The Superset repo has a setup.py but it can not be directly pip installed as there is superset-frontend that needs to be built and shipped with the Python package. The exact set of instructions live at https://github.com/apache/superset/tree/master/RELEASING#publishing-a-convenience-release-to-pypi. At the point of writing this document, below are the instructions on how to build a PyPI package from this. You may need to make sure that the build instructions have remained the same before proceeding.
- git checkout to the latest created tag from one of the above steps.
- Create a virtualenv and activate it.
- Install base requirements and twine which are needed to build the
package.
pip install -r requirements/base.txt pip install twine
- Build the superset-frontend assets
cd superset-frontend/ npm ci && npm run build
Note: If you see a warning/error for npm and node versions, you can use a tool like nvm to install and use the correct version.
-
Build translations
cd ../ flask fab babel-compile --target superset/translations
-
Build the python package
python setup.py sdist
This will create a tar file under
dist
directory with the version and name containing the Git release tag that you are on. -
Upload the tar using twine
twine upload dist/apache-superset-${latest-dimagi-version}.tar.gz
You can refer to 1Password for the PyPI API token for dimagi-superset.

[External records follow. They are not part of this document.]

theorem touched_windTestReport (a : Addr) (subtest : Nat) (w : TestWindDown) (r : Report) (t : State) : Touches [.machines, .flags, .claims, .faults, .session, .pools] t (windTestReport a subtest w r t) := by
  unfold windTestReport
  try dsimp only
  repeat' split
  all_goals simp

@[simp] theorem touches_windTestReport (h : [Part.machines, Part.flags, Part.claims, Part.faults, Part.session, Part.pools] ⊆ ps) (a : Addr) (subtest : Nat) (w : TestWindDown) (r : Report) :
    Touches ps s (windTestReport a subtest w r t) ↔ Touches ps s t := Touches.iff (touched_windTestReport a subtest w r t) h

theorem touched_testActivity (a : Addr) (x : Shown) (t : State) : Touches [.machines, .flags, .claims, .faults, .session, .pools] t (testActivity a x t) := by
  unfold testActivity
  try dsimp only
  repeat' split
  all_goals simp

@[simp] theorem touches_testActivity (h : [Part.machines, Part.flags, Part.claims, Part.faults, Part.session, Part.pools] ⊆ ps) (a : Addr) (x : Shown) :
    Touches ps s (testActivity a x t) ↔ Touches ps s t := Touches.iff (touched_testActivity a x t) h

theorem touched_windPhaseReport (a : Addr) (w : PhaseWindDown) (r : Report) (t : State) : Touches [.machines, .flags, .claims, .session, .pools] t (windPhaseReport a w r t) := by
  unfold windPhaseReport
  try dsimp only
  repeat' split
  all_goals simp

@[simp] theorem touches_windPhaseReport (h : [Part.machines, Part.flags, Part.claims, Part.session, Part.pools] ⊆ ps) (a : Addr) (w : PhaseWindDown) (r : Report) :
    Touches ps s (windPhaseReport a w r t) ↔ Touches ps s t := Touches.iff (touched_windPhaseReport a w r t) h

theorem touched_phaseActivity (a : Addr) (x : Shown) (t : State) : Touches [.machines, .flags, .claims, .faults, .session, .pools] t (phaseActivity a x t) := by
  unfold phaseActivity
  try dsimp only
  repeat' split
  all_goals simp

@[simp] theorem touches_phaseActivity (h : [Part.machines, Part.flags, Part.claims, Part.faults, Part.session, Part.pools] ⊆ ps) (a : Addr) (x : Shown) :
    Touches ps s (phaseActivity a x t) ↔ Touches ps s t := Touches.iff (touched_phaseActivity a x t) h

theorem touched_serviceActivity (a : Addr) (x : Shown) (t : State) : Touches [.machines, .flags, .claims, .faults, .session, .pools] t (serviceActivity a x t) := by
  unfold serviceActivity
  try dsimp only
  repeat' split
  all_goals simp

@[simp] theorem touches_serviceActivity (h : [Part.machines, Part.flags, Part.claims, Part.faults, Part.session, Part.pools] ⊆ ps) (a : Addr) (x : Shown) :
    Touches ps s (serviceActivity a x t) ↔ Touches ps s t := Touches.iff (touched_serviceActivity a x t) h

theorem touched_serviceFault (a : Addr) (r : Report) (t : State) : Touches [.machines, .flags, .claims, .faults, .session, .pools] t (serviceFault a r t) := by
  unfold serviceFault
  try dsimp only
  repeat' split
  all_goals simp

@[simp] theorem touches_serviceFault (h : [Part.machines, Part.flags, Part.claims, Part.faults, Part.session, Part.pools] ⊆ ps) (a : Addr) (r : Report) :
    Touches ps s (serviceFault a r t) ↔ Touches ps s t := Touches.iff (touched_serviceFault a r t) h

theorem touched_serviceReport (a : Addr) (x : Shown) (activityChanged faultChanged : Bool) (t : State) : Touches [.machines, .flags, .claims, .faults, .session, .pools] t (serviceReport a x activityChanged faultChanged t) := by
  unfold serviceReport
  try dsimp only
  repeat' split
  all_goals simp

@[simp] theorem touches_serviceReport (h : [Part.machines, Part.flags, Part.claims, Part.faults, Part.session, Part.pools] ⊆ ps) (a : Addr) (x : Shown) (activityChanged faultChanged : Bool) :
    Touches ps s (serviceReport a x activityChanged faultChanged t) ↔ Touches ps s t := Touches.iff (touched_serviceReport a x activityChanged faultChanged t) h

You should now be able to use this package inside https://github.com/dimagi/hq_superset by referring to the release tag.
Note:
PyPI package follows the versioning scheme as described here. We make any initial customizations on top of Apache upstream version and then make a release to PyPI with the same version number. e.g. customizations were made on the upstream version
3.1.0
and this was released to dimagi-superset PyPI as3.1.0
.If any additional customizations are needed on top of initial versions, we are using the post release for numbering i.e.
.post<>
as the suffix with N as an incrementing integer. It is acknowledged that using the post release is not the best way, however it was chosen to keep the version in sync with the upstream apache-superset version.